Blogs & Comment

Is fare by weight fair?

The price of being ... bigger.

CB_flight

Is it fair to charge airline passengers based in part on weight? That’s the plan recently announced by Samoa Air, and it’s raised a few eyebrows.

Yes, it’s an ethical issue. But no, there’s no clear answer.

Interestingly, the mainstream media stories I’ve read about this thus far have made little mention of the obvious moral worry, namely discrimination. On the face of it, charging by weight looks like systemic discrimination against overweight and obese flyers. You and I could be in adjacent seats, booked seconds apart, but if you happen to be 20 pounds chubbier than me, you’ll pay more.

Whether being fat is sufficiently under personal control to make it a permissible basis for discrimination is hotly debated. But it’s worth noting that a weight-based policy also discriminates against those whose extra pounds are pure muscle. A heavyweight boxing champ would be about fifty pounds heavier than me, and would therefore pay more. The same goes for someone with the same build as me, who happens to be 4 inches taller. So if this is discrimination, it’s discrimination against those who are heavy, not those who are fat.

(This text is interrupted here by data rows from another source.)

-- ==== Sys2Proof/Machine/RegNames.lean ====
section
/-! DEFINITION. Names for the register words (`W.<register>`) and fields (`R.<register>_<field>`) of the register tables,
and the non-zero reset words. -/
namespace Sys2Proof.Machine
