-- ==== Sys2Proof/Machine/State.lean ====
section
/-! DEFINITION. The state of the ELY7144 as plain data: the register words of every block, the state behind the registers
(subsystem by subsystem), what the last command sent out, and the queue of waiting commands. -/
namespace Sys2Proof.Machine

/-- Why the machine stops with a fault. No rule of the manual stops the device: a fault of a part of it (a kernel, a half of the
safety island, a context, a ring) is a state the device goes on from, so no meaning raises this. Mark: DEDUCED (log 6). -/
inductive Fault where
  /-- Raised by no meaning. Safe: the model never stops where the device goes on. -/
  | none
  deriving DecidableEq, Repr

/-- Why a command has no meaning. Mark: DEDUCED (log 6). -/
inductive Refusal where
  /-- The dispatch raises it for a command whose meaning is not written. Safe: nothing is claimed of that command. -/
  | notModelled (mnemonic : String)
  deriving DecidableEq, Repr

/-- What a command makes the device send out, in order. -/
inductive Output where
  /-- A flit put onto the mesh. -/
  | flit (f : Flit)
  /-- A router puts the 275 bits of a flit onto the wires of a link (R24, R27). -/
  | hop (link : Nat) (wires : BitVec 275)
  /-- A flit reaches its destination: a router delivers a copy to each kernel named, or a block port takes it (Table 1.4). -/
  | arrive (f : Flit)
  /-- An MSI-X message of vector `vec` of a function (R397). -/
  | msix (fn vec : Nat)
  /-- A DMA write of bytes into host memory. -/
  | dmaWrite (fn addr : Nat) (bytes : List Byte)
  /-- The data a BAR0 read completes with. -/
  | readData (fn addr : Nat) (data : Word)
  /-- An Ethernet frame leaving a port. -/
  | ethFrame (port : Nat) (kind : Nat) (bytes : List Byte)
  /-- A CAN frame put onto a controller's bus: identifier, extended, FD, payload. -/
  | canFrame (n : Nat) (id : Nat) (xtd fd brs esi : Bool) (bytes : List Byte)
  /-- A gate or auxiliary pin takes a level: channel 0 to 143 the G pins, 144 to 167 the AX gates. -/
  | pin (chan : Nat) (level : Bool)
  /-- The clock of PIn_MA starts with a first falling edge at `at_` and a period in steps of 250 ps, or returns to idle high (R85). -/
  | ma (n : Nat) (run : Option (Instant × Nat))
  /-- EXCn_P and EXCn_N take up a sine of `num` cycles in `len` ticks, of `amp` × 0.125 V peak, or 0 V with `amp` 0 (R89 to R91). -/
  | exc (n amp num len : Nat)
  /-- A STO or SOUT pin takes a level, in the order STO_A, STO_B, SOUT0 to SOUT3. -/
  | safePin (k : Nat) (level : Bool)
  deriving DecidableEq, Repr

/-- The register words of the sixteen blocks, keyed by offset (an unlisted word is zero). A register that each function sees
separately is held at its offset + 0x1_0000 × function. Mark: DEDUCED (log 18). -/
structure Regs where
  sys : KMap Word := resetWordsSys
  husk : KMap Word := resetWordsHusk
  cfg : KMap Word := resetWordsCfg
  hostq : KMap Word := resetWordsHostq
  meas : KMap Word := resetWordsMeas
  pos : KMap Word := resetWordsPos
  loop : KMap Word := resetWordsLoop
  pwm : KMap Word := resetWordsPwm
  trip : KMap Word := resetWordsTrip
  safe : KMap Word := resetWordsSafe
  net : KMap Word := resetWordsNet
  can : KMap Word := resetWordsCan
  clk : KMap Word := resetWordsClk
  rel : KMap Word := resetWordsRel
  pwr : KMap Word := resetWordsPwr
  aux : KMap Word := resetWordsAux
  deriving DecidableEq, Repr

/-- One entry of the event log (Table 19.5). -/
structure LogEntry where
  ntime : Int
  seq : Nat
  cls : Nat
  flags : Nat
  code : Nat
  subject : Nat
  w0 : Word
  w1 : Word
  deriving DecidableEq, Repr

/-- An EVT flit waiting in the queue of SYS: its payload, the NTIME at arrival, whether NTIME was LOCKED then, and whether
events were lost before it. -/
structure QueuedEvt where
  evt : Evt
  arrival : Int
  locked : Bool
  lostBefore : Bool
  deriving DecidableEq, Repr

/-- SYS: the event log, its queue, and the rate limits of events marked 'at most once per second'. -/
structure SysSt where
  /-- Oldest first, at most 8,192 entries. -/
  log : List LogEntry := []
  queue : List QueuedEvt := []
  /-- SEQ of the next entry (R531). -/
  nextSeq : Nat := 1
  /-- Flits lost since the previous EVT_LOST entry (R533). -/
  lostNow : Nat := 0
  /-- Instant + 1 of the last post of a rate-limited event, by key. -/
  rate : KMap Nat := []
  deriving DecidableEq, Repr

/-- A session of one function, beside its HUSK_SESS registers (R313 to R315). -/
structure Session where
  /-- A REQ is accepted and its challenge is being made. -/
  wanted : Bool := false
  /-- A SUBMIT is accepted and being verified. -/
  verifying : Bool := false
  dom : Nat := 0
  user : Nat := 0
  key : Nat := 0
  chalAt : Instant := 0
  lastAct : Instant := 0
  fails : Nat := 0
  lockEnd : Instant := 0
  deriving DecidableEq, Repr

/-- A password slot of the safety record area (R306). -/
structure PwSlot where
  set : Bool := false
  salt : BitVec 128 := 0
  verifier : BitVec 384 := 0
  wrong : Nat := 0
  /-- Lockouts since the last correct password: each doubles the time. -/
  lockouts : Nat := 0
  lockEnd : Instant := 0
  deriving DecidableEq, Repr

/-- A CAK slot (R336), with the instant by which SAKs of a deleted CAK are removed. -/
structure CakSlot where
  valid : Bool := false
  cak : BitVec 256 := 0
  ckn : BitVec 256 := 0
  cknLen : Nat := 0
  port : Nat := 0
  sakDeadline : Instant := 0
  deriving DecidableEq, Repr

/-- The husk: sessions, one-time storage behind the registers (R327), keys, debug consent, erase (R311 to R339). -/
structure HuskSt where
  sess : KMap Session := []
  /-- Secrets of the Skovash test (Table 10.8): SKV_ROOT_HASH, and DUK, from which K_REC of the record areas comes. Mark: DESIGN CHOICE (log 15). -/
  skvRootHash : BitVec 384 := 0
  duk : BitVec 256 := 0
  oemRootHash : Option (BitVec 384) := none
  oemKek : Option (BitVec 256) := none
  safRootHash : Option (BitVec 384) := none
  pw : KMap PwSlot := []
  cak : KMap CakSlot := []
  consentEnd : Instant := 0
  /-- The core die is held by an erase on return (Table 10.11). -/
  eraseHeld : Bool := false
  /-- The flash areas of the erase are not yet blank (R339). -/
  eraseOpen : Bool := false
  /-- Husk policy of the image: PF0_BASE and the OEM service keys 1 to 8 (R353). -/
  pf0Base : Bool := false
  svcKeys : List (BitVec 776) := []
  /-- Husk firmware verified and running at this boot. -/
  firmware : Bool := false
  /-- Neither copy of the safety record area is authentic (R335). -/
  recordBad : Bool := false
  deriving DecidableEq, Repr

/-- PWR: reset sources and rails (R485 to R491), and the start tokens (R497 to R501). Mark: DESIGN CHOICE (log 17), DESIGN CHOICE (log 17), DEDUCED (log 76). -/
structure PwrSt where
  /-- Rails above their thresholds, bit order of Table 17.1. -/
  rails : Nat := 0xFF
  /-- PORST_N is low. -/
  porst : Bool := true
  /-- Internal reset of R485 is asserted. -/
  supplyReset : Bool := false
  /-- Software reset of R489 runs until this instant (0: none). -/
  softEnd : Instant := 0
  /-- The boot waits for its reference (R450), with what it found at release. -/
  waiting : Option BootIn := none
  /-- Waiting requests of start tokens in order: arrival tick and requester (contexts 0 to 511, 512 + x for AXx). -/
  tokens : List (Nat × Nat) := []
  /-- The instant of the next refill. -/
  refillAt : Option Instant := none
  deriving DecidableEq, Repr

/-- A write of a store word: its source in the order of R34 (32·router + port), its mask and data. -/
structure StoreOp where
  src : Nat
  mask : Word
  data : BitVec 256
  deriving DecidableEq, Repr

/-- The writes of one store word in one tick (R34), in source order, and the content of the word before them. -/
structure StoreOps where
  word : Nat
  old : BitVec 256
  writes : List StoreOp
  deriving DecidableEq, Repr

/-- The kernel sea: what the role map and the reliability manager hold of kernels and store (R16, R18, R33). Mark: DESIGN CHOICE (log 19), DESIGN CHOICE (log 19). -/
structure SeaSt where
  /-- Role codes (R349) of the logical kernels Lpp.k, at 16·pp + k; 0 is IDLE/SPARE. -/
  roles : KMap Nat := []
  /-- Store regions of the role map (R33). -/
  regions : List Region := []
  /-- The shared store, by word number (byte address ÷ 32), and the words that read uncorrectable (R32, R464). -/
  store : KMap (BitVec 256) := []
  badWords : List Nat := []
  /-- The words written in the present tick (R34): the tick, and by word number the content before it and the writes by source order. -/
  opsTick : Nat := 0
  ops : List StoreOps := []
  /-- Trackers the role map assigns to the safety island (R77). -/
  safeTrackers : List Nat := []
  /-- Words of code (0) and data (1) memory that CFG has loaded, at ((16·pod + k)·2 + memory)·16,384 + word (R350). -/
  mem : KMap Word := []
  deriving DecidableEq, Repr

/-- The output side of one link direction (R26): the flits of each priority class that wait, by input and oldest first; the input after the
one that its class served last; how many high-class flits in a row have passed while a low-class flit waited. -/
structure LinkQ where
  hi : KMap (List Flit) := []
  lo : KMap (List Flit) := []
  hiNext : Nat := 0
  loNext : Nat := 0
  run : Nat := 0
  deriving DecidableEq, Repr

/-- The mesh (R23 to R26): the links by the numbers of REL_LINK (R483). -/
structure MeshSt where
  links : KMap LinkQ := []
  deriving DecidableEq, Repr

/-- An entry of the safety change log (Table 9.6). -/
structure ChangeEntry where
  ntime : Int
  seq : Nat
  paramId : Nat
  user : Nat
  unlocked : Bool
  kind : Nat
  oldCrc : Word
  newCrc : Word
  chain : BitVec 64
  deriving DecidableEq, Repr

/-- A safety axis in one half (R299 to R301). Mark: DESIGN CHOICE (log 14). -/
structure AxHalf where
  /-- 0 STO, 1 RUN, 2 SS1: the state the half's pair holds, and the one its last RESULT told SAFE. -/
  st : Nat := 0
  told : Nat := 0
  /-- VIOL bits in the order of SAFE_AX_STAT, bit 7 SMS to bit 0 PAIR; the conditions present in the last cycle, and for how many
  cycles each has held. -/
  viol : Nat := 0
  cond : Nat := 0
  runs : KMap Nat := []
  /-- Positions of the last cycles, newest first; cycles until the estimate is valid. -/
  hist : List Rat := []
  wait : Nat := 0
  v : Rat := 0
  p : Rat := 0
  /-- The estimates exchanged at the last cycle start, and consecutive discrepant cycles. -/
  xv : Rat := 0
  xp : Rat := 0
  xok : Bool := false
  crossRun : Nat := 0
  /-- Cycles since SS1 was entered, and the speed then. -/
  ss1 : Nat := 0
  v0 : Rat := 0
  /-- Cycles since SLS became active; the extreme positions since SDI became active. -/
  sls : Option Nat := none
  sdiMax : Option Rat := none
  sdiMin : Option Rat := none
  deriving DecidableEq, Repr

/-- A safety output (R295 to R297), in the order STO_A, STO_B, SOUT0 to SOUT3. -/
structure SafeOut where
  /-- The instant of the last commanded change, samples that differ in a row. -/
  changedAt : Instant := 0
  rbRun : Nat := 0
  /-- High since this instant; time high before it since the last passing test; the test pulse that runs. -/
  highAt : Instant := 0
  highAcc : Nat := 0
  pulse : Option Instant := none
  /-- The last test passed: the time high it has set to zero, and the end of its pulse (R297). -/
  undo : Option (Nat × Instant) := none
  /-- The level of the last readback sample. -/
  pad : Bool := false
  deriving DecidableEq, Repr

/-- SAFE. -/
structure SafeSt where
  /-- The change log of the safety record area, oldest first, at most 1,024 entries (R307). -/
  changeLog : List ChangeEntry := []
  /-- The demand lines SAFE_DEM0 to SAFE_DEM7; all asserted while the island does not run (R290). -/
  dem : Nat := 255
  /-- The image carries SAFETY_FW and SAFETY_SET. -/
  present : Bool := false
  /-- The parameter set in force, 32 words per axis (R303), and the machine constants, 5 words per axis (R354). -/
  params : List Word := []
  consts : List Word := []
  /-- SHA-384 of the safety firmware. -/
  fw : BitVec 384 := 0
  /-- The staged words: user slot, words, NEW_CRC, the instant the confirmation timer ends (R304). -/
  staged : Option (Nat × List (Nat × Word) × Word × Instant) := none
  /-- An accepted set that both halves apply at the next cycle start, and the descriptor that completes then. -/
  newSet : Option (List Word × Nat) := none
  /-- The stored overlay: the CRC it is based on, and its words (R305); the CRC in force before this boot. -/
  overlay : Option (Word × List (Nat × Word)) := none
  lastCrc : Option Word := none
  /-- Channels at their demand level come with SAFE_SIN_STAT; since when two channels disagree; both at demand since DISC. -/
  disagreeAt : KMap Instant := []
  discBoth : Nat := 0
  /-- Demands latched at the cycle start. -/
  demIn : Nat := 0
  pressAt : Instant := 0
  pressVoid : Bool := false
  rstDue : Bool := false
  armedAt : Instant := 0
  /-- By half: cycles in a row without a valid cross-link message (R284). -/
  linkRun : KMap Nat := []
  /-- Tick of the last cycle start; pairs that owe a RESULT, that have evaluated, whose RESULT has arrived. -/
  cycleAt : Option Nat := none
  owed : Nat := 0
  evaluated : Nat := 0
  ax : KMap AxHalf := []
  /-- Axes with a pending reset, and axes that an output fault puts into STO at the next cycle start. -/
  pend : Nat := 0
  outSto : Nat := 0
  outs : KMap SafeOut := []
  /-- Pairs: a DRAINING pair has passed its cycle start; end of the SPLIT_MAX timer. -/
  drained : Nat := 0
  splitEnd : KMap Instant := []
  deriving DecidableEq, Repr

The other factor going unmentioned is the environment. In aviation terms, weight translates into fuel, and more fuel burned means a greater environmental impact. So in charging by weight, an airline is basically levying a kind of carbon tax. And while how much you weigh isn’t fully within your control, the amount of luggage you bring with you is, and Samoa Air charges based on the passenger’s total weight plus luggage. Charging more on that total encourages people to carry less, and in principle might nudge frequent flyers, at least, to lose a few pounds. Such reductions eventually mean reductions in carbon emissions, and that’s a good thing. So even if there is a problematic form of discrimination going on here, there’s at least one factor on the other side of the moral equation.

Finally, it’s worth noting that to the extent that we’re worried about discrimination against bigger people (regardless of why they are big), being charged extra for their weight is far from the only price bigger people pay. Sufficiently large people also “pay,” for example, in the form of discomfort suffered in squeezing into airline seats not designed for people their size. That’s just one of the innumerable ways in which people who are outside the norm suffer in a world of products and services that are mass produced. But then, if the unusually large person pays a price for being squeezed into a seat designed for smaller folk, the person next to them pays a part of that price, too.

Of course, Samoa Air is a tiny airline, based in a tiny country. And commentators suggest that the company’s example is unlikely to be copied by major airlines. Indeed, it’s probably next to impossible: Samoa Air not only charges more to heavier passengers, it gives them more space—something likely impossible on typically-configured passenger jets. But it is precisely for this reason that Samoa Air makes for a good case to use in ethics training and education. Before coming down on one side or the other, it’s important to tease out not just that there’s an ethical issue at all, but that there are in fact a range of ethical questions here.